▸ **Problem description**
Return each line below holding the string "body".

+ + + + + + +

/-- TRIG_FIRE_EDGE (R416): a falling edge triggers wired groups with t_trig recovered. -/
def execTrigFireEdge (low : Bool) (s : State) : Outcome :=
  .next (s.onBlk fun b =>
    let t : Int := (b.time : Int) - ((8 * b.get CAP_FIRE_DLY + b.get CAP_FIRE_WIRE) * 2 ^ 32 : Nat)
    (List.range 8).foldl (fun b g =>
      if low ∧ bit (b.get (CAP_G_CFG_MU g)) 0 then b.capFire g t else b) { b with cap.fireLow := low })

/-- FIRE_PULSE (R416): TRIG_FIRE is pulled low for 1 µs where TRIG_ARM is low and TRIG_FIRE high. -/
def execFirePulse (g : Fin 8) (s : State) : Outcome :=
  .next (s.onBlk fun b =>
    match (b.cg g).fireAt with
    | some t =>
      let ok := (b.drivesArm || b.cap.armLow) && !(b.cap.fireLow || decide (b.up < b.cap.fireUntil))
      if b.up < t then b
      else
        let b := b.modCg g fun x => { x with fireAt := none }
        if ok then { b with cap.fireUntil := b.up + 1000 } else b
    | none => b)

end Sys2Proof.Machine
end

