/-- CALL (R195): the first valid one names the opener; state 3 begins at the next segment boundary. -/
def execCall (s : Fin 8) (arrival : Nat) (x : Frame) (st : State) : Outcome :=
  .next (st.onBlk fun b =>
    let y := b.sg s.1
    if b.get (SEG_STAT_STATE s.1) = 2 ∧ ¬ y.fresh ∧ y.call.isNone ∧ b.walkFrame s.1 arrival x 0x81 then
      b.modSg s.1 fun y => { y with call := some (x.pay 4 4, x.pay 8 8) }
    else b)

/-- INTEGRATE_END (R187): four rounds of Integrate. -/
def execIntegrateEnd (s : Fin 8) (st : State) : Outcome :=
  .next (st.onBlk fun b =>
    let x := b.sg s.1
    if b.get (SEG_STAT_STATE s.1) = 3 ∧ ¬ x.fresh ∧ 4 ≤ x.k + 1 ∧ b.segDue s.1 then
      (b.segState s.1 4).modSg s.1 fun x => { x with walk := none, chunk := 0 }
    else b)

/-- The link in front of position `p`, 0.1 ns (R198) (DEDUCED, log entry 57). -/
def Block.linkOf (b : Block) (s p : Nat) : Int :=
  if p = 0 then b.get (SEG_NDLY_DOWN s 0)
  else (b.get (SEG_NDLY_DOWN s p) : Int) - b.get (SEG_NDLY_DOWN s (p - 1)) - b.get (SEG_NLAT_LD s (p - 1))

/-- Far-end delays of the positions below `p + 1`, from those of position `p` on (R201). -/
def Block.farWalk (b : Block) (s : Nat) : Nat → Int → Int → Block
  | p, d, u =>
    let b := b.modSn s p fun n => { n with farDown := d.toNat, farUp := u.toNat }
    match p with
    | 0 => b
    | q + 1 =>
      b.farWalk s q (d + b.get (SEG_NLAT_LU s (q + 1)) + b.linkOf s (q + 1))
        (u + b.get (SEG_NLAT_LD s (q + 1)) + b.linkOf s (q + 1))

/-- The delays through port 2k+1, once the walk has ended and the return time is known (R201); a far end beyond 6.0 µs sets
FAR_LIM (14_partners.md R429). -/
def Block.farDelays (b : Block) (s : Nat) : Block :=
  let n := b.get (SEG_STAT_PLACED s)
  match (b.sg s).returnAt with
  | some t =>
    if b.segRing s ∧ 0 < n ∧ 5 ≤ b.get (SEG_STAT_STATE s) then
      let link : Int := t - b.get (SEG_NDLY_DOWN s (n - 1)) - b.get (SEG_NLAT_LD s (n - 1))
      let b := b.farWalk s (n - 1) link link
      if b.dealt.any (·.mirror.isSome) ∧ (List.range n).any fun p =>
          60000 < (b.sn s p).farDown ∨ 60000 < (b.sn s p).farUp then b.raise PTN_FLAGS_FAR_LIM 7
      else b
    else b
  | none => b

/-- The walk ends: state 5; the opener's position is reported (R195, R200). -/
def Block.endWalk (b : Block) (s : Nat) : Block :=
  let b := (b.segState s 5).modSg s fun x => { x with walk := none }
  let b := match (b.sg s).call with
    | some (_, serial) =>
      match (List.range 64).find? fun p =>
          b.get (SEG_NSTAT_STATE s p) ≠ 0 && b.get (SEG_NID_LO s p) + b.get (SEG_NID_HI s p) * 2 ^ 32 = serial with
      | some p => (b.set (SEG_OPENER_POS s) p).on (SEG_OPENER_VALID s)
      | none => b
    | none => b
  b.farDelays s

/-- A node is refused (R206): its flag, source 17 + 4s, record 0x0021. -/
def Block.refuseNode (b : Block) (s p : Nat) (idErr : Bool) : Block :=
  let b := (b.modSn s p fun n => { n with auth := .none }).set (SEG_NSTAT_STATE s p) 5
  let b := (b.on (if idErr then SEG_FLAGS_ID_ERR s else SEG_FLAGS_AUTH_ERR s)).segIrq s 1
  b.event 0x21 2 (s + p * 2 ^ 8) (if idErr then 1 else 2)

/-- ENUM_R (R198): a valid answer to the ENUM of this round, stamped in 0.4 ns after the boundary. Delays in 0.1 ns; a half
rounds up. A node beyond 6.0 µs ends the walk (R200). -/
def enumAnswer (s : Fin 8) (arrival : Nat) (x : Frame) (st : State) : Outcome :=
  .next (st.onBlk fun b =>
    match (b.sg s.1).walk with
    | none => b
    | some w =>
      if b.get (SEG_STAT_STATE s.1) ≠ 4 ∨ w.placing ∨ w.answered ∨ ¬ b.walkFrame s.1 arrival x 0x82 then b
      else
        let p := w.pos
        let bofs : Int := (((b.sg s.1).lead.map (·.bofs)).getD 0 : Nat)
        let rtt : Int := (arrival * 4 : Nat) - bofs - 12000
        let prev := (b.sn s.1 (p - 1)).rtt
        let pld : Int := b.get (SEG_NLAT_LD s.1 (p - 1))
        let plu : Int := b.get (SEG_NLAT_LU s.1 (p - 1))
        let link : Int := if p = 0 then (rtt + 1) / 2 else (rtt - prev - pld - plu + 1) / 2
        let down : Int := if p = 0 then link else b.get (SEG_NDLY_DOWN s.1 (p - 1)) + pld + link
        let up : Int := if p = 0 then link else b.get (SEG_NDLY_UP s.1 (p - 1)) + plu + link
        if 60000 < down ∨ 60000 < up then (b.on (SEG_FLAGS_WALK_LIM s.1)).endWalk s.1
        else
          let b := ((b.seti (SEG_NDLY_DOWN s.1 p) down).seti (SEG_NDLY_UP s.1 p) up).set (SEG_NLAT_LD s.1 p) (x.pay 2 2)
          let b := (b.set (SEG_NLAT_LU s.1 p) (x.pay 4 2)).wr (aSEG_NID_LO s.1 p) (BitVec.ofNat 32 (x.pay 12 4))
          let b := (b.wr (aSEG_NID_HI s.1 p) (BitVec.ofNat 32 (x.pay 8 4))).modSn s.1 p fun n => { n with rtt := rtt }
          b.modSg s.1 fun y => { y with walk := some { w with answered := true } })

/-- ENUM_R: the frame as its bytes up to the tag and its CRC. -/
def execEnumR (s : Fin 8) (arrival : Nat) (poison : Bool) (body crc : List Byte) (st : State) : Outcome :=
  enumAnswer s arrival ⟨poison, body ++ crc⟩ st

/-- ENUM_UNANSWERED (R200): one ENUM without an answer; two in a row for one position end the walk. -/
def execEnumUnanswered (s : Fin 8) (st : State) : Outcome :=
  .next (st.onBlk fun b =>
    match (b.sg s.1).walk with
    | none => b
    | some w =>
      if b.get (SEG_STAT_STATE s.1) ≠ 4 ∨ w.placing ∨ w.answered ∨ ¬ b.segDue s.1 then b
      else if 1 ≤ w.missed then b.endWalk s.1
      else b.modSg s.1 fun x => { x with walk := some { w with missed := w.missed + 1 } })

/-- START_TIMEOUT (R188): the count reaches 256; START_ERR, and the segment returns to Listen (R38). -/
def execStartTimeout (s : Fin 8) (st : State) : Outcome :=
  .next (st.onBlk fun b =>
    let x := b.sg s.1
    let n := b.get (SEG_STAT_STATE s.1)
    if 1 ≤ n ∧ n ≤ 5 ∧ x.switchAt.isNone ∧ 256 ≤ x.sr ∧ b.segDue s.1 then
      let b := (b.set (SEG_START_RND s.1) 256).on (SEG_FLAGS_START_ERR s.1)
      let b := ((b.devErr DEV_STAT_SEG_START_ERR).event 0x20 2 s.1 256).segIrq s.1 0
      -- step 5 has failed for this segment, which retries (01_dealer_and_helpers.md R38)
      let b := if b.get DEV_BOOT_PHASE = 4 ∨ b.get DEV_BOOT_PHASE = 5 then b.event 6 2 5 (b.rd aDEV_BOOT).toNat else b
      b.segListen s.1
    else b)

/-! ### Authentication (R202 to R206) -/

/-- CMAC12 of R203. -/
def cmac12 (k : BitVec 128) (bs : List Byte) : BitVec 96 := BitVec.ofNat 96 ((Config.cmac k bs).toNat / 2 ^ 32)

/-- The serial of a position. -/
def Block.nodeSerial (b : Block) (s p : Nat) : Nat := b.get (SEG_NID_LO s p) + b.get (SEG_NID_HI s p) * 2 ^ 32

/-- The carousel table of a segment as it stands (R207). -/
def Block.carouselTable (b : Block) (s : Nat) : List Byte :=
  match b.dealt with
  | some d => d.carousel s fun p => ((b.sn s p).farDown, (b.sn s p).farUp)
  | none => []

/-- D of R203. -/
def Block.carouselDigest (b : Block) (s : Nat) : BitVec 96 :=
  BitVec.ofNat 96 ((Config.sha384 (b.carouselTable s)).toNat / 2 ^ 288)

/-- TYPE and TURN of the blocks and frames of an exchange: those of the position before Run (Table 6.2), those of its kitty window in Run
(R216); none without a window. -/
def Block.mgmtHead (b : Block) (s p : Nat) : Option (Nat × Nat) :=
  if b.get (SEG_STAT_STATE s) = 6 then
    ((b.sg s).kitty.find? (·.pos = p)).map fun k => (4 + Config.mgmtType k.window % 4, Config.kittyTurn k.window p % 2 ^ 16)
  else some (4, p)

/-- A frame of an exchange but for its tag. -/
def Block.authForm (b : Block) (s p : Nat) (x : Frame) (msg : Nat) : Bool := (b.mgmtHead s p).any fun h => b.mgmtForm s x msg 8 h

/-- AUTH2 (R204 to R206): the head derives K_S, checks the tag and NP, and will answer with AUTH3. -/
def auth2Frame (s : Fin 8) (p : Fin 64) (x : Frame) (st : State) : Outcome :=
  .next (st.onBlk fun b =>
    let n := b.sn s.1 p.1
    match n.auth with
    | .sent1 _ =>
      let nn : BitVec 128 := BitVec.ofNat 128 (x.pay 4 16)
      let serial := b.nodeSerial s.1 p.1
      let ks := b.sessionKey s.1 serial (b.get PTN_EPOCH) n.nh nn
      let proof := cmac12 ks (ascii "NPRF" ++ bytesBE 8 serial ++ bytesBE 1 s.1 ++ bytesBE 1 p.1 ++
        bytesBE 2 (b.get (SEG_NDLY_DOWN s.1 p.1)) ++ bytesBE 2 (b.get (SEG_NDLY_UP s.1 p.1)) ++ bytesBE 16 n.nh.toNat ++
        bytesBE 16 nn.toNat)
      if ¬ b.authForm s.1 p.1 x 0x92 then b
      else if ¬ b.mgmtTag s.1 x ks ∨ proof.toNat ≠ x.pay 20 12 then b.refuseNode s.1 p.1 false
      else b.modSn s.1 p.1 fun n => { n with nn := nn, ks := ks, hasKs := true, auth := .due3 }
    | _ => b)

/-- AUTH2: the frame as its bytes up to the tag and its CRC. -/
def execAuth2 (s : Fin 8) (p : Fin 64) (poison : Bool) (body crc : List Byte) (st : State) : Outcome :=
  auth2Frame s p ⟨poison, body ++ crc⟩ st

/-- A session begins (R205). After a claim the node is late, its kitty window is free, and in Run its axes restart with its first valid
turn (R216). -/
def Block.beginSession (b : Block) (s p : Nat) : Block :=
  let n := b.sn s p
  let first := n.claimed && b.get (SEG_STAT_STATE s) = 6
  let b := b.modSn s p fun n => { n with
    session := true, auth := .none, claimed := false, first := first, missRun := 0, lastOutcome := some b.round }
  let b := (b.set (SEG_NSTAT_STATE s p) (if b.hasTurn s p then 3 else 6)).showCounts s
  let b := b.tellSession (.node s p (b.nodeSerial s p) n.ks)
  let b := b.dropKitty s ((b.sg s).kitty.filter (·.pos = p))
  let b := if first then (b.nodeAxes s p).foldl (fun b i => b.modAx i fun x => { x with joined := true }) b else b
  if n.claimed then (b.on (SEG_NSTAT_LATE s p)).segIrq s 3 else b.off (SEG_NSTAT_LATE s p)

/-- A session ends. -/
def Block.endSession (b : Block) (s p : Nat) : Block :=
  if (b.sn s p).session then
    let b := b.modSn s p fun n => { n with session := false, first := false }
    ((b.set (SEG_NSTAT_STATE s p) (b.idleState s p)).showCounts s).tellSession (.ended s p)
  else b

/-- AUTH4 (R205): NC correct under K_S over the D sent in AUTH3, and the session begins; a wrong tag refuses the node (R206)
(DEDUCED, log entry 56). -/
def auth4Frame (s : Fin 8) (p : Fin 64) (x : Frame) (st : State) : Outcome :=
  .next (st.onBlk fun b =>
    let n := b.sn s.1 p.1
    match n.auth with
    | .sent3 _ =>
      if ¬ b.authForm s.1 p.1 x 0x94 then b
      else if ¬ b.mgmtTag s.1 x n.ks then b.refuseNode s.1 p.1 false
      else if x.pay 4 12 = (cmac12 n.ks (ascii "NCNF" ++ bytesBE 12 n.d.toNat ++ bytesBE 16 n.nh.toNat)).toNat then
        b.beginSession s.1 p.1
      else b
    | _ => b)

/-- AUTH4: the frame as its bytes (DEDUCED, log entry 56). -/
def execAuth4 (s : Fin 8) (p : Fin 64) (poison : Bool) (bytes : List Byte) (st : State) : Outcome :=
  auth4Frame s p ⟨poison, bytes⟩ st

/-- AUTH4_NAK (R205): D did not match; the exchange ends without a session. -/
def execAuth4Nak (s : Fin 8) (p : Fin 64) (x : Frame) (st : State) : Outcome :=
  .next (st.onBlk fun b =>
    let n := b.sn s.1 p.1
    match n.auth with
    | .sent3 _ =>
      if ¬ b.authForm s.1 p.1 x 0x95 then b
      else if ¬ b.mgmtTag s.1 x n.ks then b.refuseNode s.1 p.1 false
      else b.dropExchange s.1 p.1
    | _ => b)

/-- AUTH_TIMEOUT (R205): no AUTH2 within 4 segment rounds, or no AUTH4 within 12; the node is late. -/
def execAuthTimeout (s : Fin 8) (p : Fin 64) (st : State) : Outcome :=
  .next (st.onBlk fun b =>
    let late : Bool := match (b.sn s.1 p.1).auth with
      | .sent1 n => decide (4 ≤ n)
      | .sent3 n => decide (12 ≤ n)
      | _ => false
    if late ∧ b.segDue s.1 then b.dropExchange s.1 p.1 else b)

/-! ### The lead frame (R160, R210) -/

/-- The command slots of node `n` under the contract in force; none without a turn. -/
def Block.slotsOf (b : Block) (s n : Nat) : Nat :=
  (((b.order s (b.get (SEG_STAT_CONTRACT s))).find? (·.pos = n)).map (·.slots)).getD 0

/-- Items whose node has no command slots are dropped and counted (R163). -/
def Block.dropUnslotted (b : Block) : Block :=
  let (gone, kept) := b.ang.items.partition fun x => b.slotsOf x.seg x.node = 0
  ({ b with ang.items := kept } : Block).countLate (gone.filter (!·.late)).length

+ + + + + + +

▸ **Completed task**
def execEnumR (s : Fin 8) (arrival : Nat) (poison : Bool) (body crc : List Byte) (st : State) : Outcome :=
  enumAnswer s arrival ⟨poison, body ++ crc⟩ st
def execAuth2 (s : Fin 8) (p : Fin 64) (poison : Bool) (body crc : List Byte) (st : State) : Outcome :=
  auth2Frame s p ⟨poison, body ++ crc⟩ st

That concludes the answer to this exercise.